Some Highlights:
A Foreign National (FN) is inadmissible if they have been convicted of any hybrid or indictable offence. Like a PR they are also inadmissible for serious criminality if convicted of an offence which could be punished by ten years imprisonment, but again a conviction for any hybrid or indictable offence will make a FN inadmissible. Convictions for two summary offences (pure summary offences, those that cannot be prosecuted by indictment) will render a FN inadmissible.
FNs are screened for criminal related inadmissibility more thoroughly, and enforcement is significantly more strict than it is for PRs.

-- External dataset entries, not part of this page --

-- ==== Sys2Proof/Safety.lean ====
section
/-! DEFINITION. The terms claims are stated in: the parts of a state and what may change, the invariant, the host's actions and the
states they and the steps reach, and a safe run. -/

namespace Sys2Proof.Machine

/-! ## Parts of a state, and frames -/

/-- The parts of a state, each register, stack entry, framebuffer cell, key and byte of memory by itself. -/
inductive Part where
  | V (x : RegIdx)
  | I
  | pc
  | stack (j : Fin 16)
  | sp
  | DT
  | ST
  | lastDelayTick
  | lastSoundTick
  | cell (c : Cell)
  | key (k : Key)
  | currentOpcode
  | fault
  | byte (a : Nat)
  | now
  | draw
  | tones
  | inputs
  | turn
  | cfg
deriving DecidableEq, Repr

/-- The part holds the same in both states; a byte of memory by what reading it gives. -/
def Part.same (s t : State) : Part → Prop
  | .V x => t.reg x = s.reg x
  | .I => t.I = s.I
  | .pc => t.pc = s.pc
  | .stack j => t.stack[j] = s.stack[j]
  | .sp => t.sp = s.sp
  | .DT => t.DT = s.DT
  | .ST => t.ST = s.ST
  | .lastDelayTick => t.lastDelayTick = s.lastDelayTick
  | .lastSoundTick => t.lastSoundTick = s.lastSoundTick
  | .cell c => Display.get t.display c = Display.get s.display c
  | .key k => t.pressed k = s.pressed k
  | .currentOpcode => t.currentOpcode = s.currentOpcode
  | .fault => t.fault = s.fault
  | .byte a => t.peek a = s.peek a
  | .now => t.now = s.now
  | .draw => t.draw = s.draw
  | .tones => t.tones = s.tones
  | .inputs => t.inputs = s.inputs
  | .turn => t.turn = s.turn
  | .cfg => t.cfg = s.cfg

/-- Every part that `may` does not name is the same in `t` as in `s`. -/
def UnchangedBut (may : Part → Prop) (s t : State) : Prop := ∀ p, ¬ may p → p.same s t

/-- What an instruction may write, by the access table of 10_state.md R17 and the writers that R18 to R30 name for each piece of state;
the bytes stored to are the effective addresses of 20_memory.md R37. -/
def mayWrite (s : State) : Instr → Part → Prop
  | .cls, p => p = .pc ∨ ∃ c, p = .cell c
  | .ret, p => p = .pc ∨ p = .sp
  | .sys _, p | .jp _, p | .jpV0 _, p | .undefined _, p => p = .pc
  | .seImm _ _, p | .sneImm _ _, p | .seReg _ _, p | .sneReg _ _, p | .skp _, p | .sknp _, p => p = .pc
  | .call _, p => p = .pc ∨ p = .sp ∨ ∃ j, p = .stack j ∧ j.val = s.sp.val
  | .ldImm x _, p | .addImm x _, p | .ldReg x _, p | .or x _, p | .and x _, p | .xor x _, p | .rnd x _, p => p = .pc ∨ p = .V x
  | .addReg x _, p | .sub x _, p | .shr x _, p | .subn x _, p | .shl x _, p => p = .pc ∨ p = .V x ∨ p = .V regF
  | .ldI _, p | .ldFVx _, p => p = .pc ∨ p = .I
  | .addIVx _, p => p = .pc ∨ p = .I ∨ p = .V regF
  | .drw _ _ _, p => p = .pc ∨ p = .V regF ∨ ∃ c, p = .cell c
  | .ldVxDT x, p | .ldVxK x, p => p = .pc ∨ p = .V x
  | .ldDTVx _, p => p = .pc ∨ p = .DT ∨ p = .lastDelayTick
  | .ldSTVx _, p => p = .pc ∨ p = .ST ∨ p = .lastSoundTick
  | .ldBVx _, p => p = .pc ∨ ∃ k, k < 3 ∧ p = .byte (s.effAddr k)
  | .ldMemVx x, p => p = .pc ∨ ∃ k, k ≤ x.val ∧ p = .byte (s.effAddr k)
  | .ldVxMem x, p => p = .pc ∨ ∃ r : RegIdx, r ≤ x ∧ p = .V r

/-- The words of a pattern decode to the instruction that `f` makes of their fields (30_encoding.md R59). -/
def EncodedAs (pattern mask : Word) (f : Word → Instr) : Prop := ∀ w : Word, w &&& mask = pattern → decode w = f w

/-! ## Sprites, said cell by cell (45_display.md R110, R112) -/

/-- A sprite of `n` rows at I, drawn with its top-left pixel at column Vx and row Vy, has a set bit at place (r, c): bit 7 - (c - Vx) of
the byte at I + (r - Vy). -/
def spritePixel (s : State) (x y : RegIdx) (n r c : Nat) : Bool :=
  let cx := (s.reg x).toNat
  let cy := (s.reg y).toNat
  cy ≤ r && r < cy + n && cx ≤ c && c < cx + 8 && (s.peek (s.effAddr (r - cy))).getLsbD (7 - (c - cx))

/-! ## The invariant of the machine -/

/-- What holds of every state a machine comes to (10_state.md R20, R35; 46_timers_keys.md R116; log 33), faulted or not. The bounds on
registers, cells and sp are in their types. -/
structure Inv (s : State) : Prop where
  /-- the memory list is canonical -/
  memory : Memory.wf s.cfg s.mem
  /-- the parameters are legal -/
  config : s.cfg.wf
  /-- pc stays below the bound of R20 -/
  pcBound : s.pc.toNat ≤ 0x10FE
  /-- a live stack entry is the address of a 2nnn that was fetched -/
  liveEntries : ∀ j : Fin 16, j.val < s.sp.val → s.stack[j].toNat ≤ 0xFFE
  /-- no stamp lies in the future -/
  delayStamp : s.lastDelayTick ≤ s.now
  soundStamp : s.lastSoundTick ≤ s.now

/-! ## What can happen to the machine (60_exceptions.md R134 to R141) -/

/-- One thing that happens to the machine: a step, or one of the host's actions between steps. -/
inductive Event where
  | step
  | reset
  | load (bytes : List Byte) (origin : Nat)
  | keys (keys : Keypad)
  | wait (elapsed : Nat)
  | draw (b : Byte)
deriving DecidableEq, Repr

/-- The state after an event. A faulting step leaves its fault recorded (R127, R128), a load that does not fit changes nothing (R139),
and a reset takes the time that the host's clock shows (70_reset_and_hazards.md R145). -/
def happen (s : State) : Event → State
  | .step =>
    match step s with
    | .next t => t
    | .fault k => recordFault s k
    | .refused _ => s
  | .reset => resetAt s.now s
  | .load bytes origin =>
    match load bytes s origin with
    | .ok t => t
    | .error _ => s
  | .keys keys => setKeys keys s
  | .wait elapsed => passTime elapsed s
  | .draw b => { s with draw := b }

/-- `t` can come after `s`, whatever the host does and however often. -/
def Reaches (s t : State) : Prop := Relation.ReflTransGen (fun a b => ∃ e, b = happen a e) s t

/-- The word the next step fetches, and the instruction it runs. -/
def State.nextInstr (s : State) : Option Instr := (fetchWord s).map decode

/-- A safe run: `k` steps from `s`, none of which faults or is refused. -/
def SafeRun (k : Nat) (s : State) : Prop := ∃ t, Host.Core.run Sys2Proof.core k s = .next t

/-- `run 0`, `run 1`, ... are `n` steps of the machine, none of which is an instruction that `not` names. -/
def StepsWithout (no : Instr → Prop) (n : Nat) (run : Nat → State) : Prop :=
  ∀ k, k < n → step (run k) = .next (run (k + 1)) ∧ ∀ i, (run k).nextInstr = some i → ¬ no i

end Sys2Proof.Machine
end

And, since FNs only have temporary status in Canada, they generally need to make applications that will require disclosure of crime-related matters, in contrast to PRs who can often avoid bringing criminal charges to IRCC's attention . . . such that it appears many PRs are not subjected to inadmissibility proceedings even if they have been convicted of a solitary, isolated offence constituting serious criminality
unless they are involved in multiple criminal offences, or involved in more serious instances (such as driving while impaired resulting in injuries to other persons), or the case is otherwise notorious or in some way high profile.
As others have observed, inadmissibility is a complex subject with many, many variables. As you have observed, driving while impaired is considered a very serious matter in Canada, as illustrated by the fact that the law allows for the imposition of imprisonment for up to
TEN YEARS as a penalty.
This is not "
talk to lawyers" stuff.
This is hire (pay for) lawyers to specifically review the specific facts of your case (which means not just YOUR account of the facts, but at the least reviewing in detail whatever records there of the matter). Then rely on the lawyer or lawyers you have hired (hired after you have done enough homework to be confident you have hired competent, reputable, and experienced lawyers).
You referenced me multiple times. I am no expert. While I have followed issues in regards to serious criminal inadmissibility applicable to Permanent Residents, it appears you are NOT a PR. What constitutes serious criminality is defined the same for PRs and Foreign Nationals, but FNs are also inadmissible for "
criminality" as defined in Section 36(2) IRPA. You have quoted section 36(1), the serious criminality provisions. But you are also subject to the far lower threshold for inadmissibility prescribed in Section 36(2).
As much as I have followed and researched cases involving serious criminality as applied to PRs, I am way, way shy of being an expert on that subject. In contrast, I have NOT at all followed (not for many years anyway) how the inadmissibility for criminality provisions apply to FNs.
In other words, concurring with others here, get assistance and advice from a competent lawyer, a lawyer you have hired to actually give you specific advice based on ALL the available information . . . and knowledge of the applicable law as well.
All that said: the main thing is whether you have been convicted of a criminal "
offence" in Canada, as defined by an Act of Parliament. "
Violations" of provincial traffic provisions are NOT "
offences." You can respond to questions accordingly, if the question is about convictions. I have not been paying any attention to IRCC transactions or applications by FNs. I do not know what questions are asked. The questions asked are often broader in scope than just what would constitute grounds for a determination of inadmissibility based on criminality.
Note, for example, technically a FN will be inadmissible if they have driven a vehicle while impaired in the U.S. even if they were not charged, let alone not convicted (not sure anyone would fess up to this absent some kind of record of the incident, but just doing the act itself meets the definition of criminal inadmissibility prescribed in Section 36(2)(c) IRPA).
First part first:
"Let’s say I tick no to the criminal conviction question since it’s not a criminal charge ( lawyers confirmed this ) but don’t disclose the offence although it’s best to do so."
Is it an "
offence" or not? If it is an "
offence" it for sure will need to be disclosed. However, a provincial traffic citation for a
violation of provincial regulations is generally NOT an offence (even though the same conduct could result in the Crown prosecuting it as an offence). My sense is you are referencing a violation, NOT an offence as such.
Even if there is some kind of charge that is NOT an offence, however, that does not necessarily mean there is no need to disclose. Be sure to read the questions carefully and answer them as best you can based on what you know and understand. As previously noted, the questions asked are typically broad enough to require disclosure outside (in addition to) what would constitute grounds for inadmissibility.
As long as you answer the questions honestly there is almost no likelihood an officer "
gets confused." And unless there is something in your record that shows you have been charged with a criminal offence, and you did not disclose that offence, there is near zero likelihood an officer would allege misrepresentation. Contrary to the occasional rant otherwise, generally IRCC officials know what they are doing and they do it competently. There can be disagreement with some of their conclusions and actions, and they make mistakes, but for the most part they do a good job figuring this stuff out.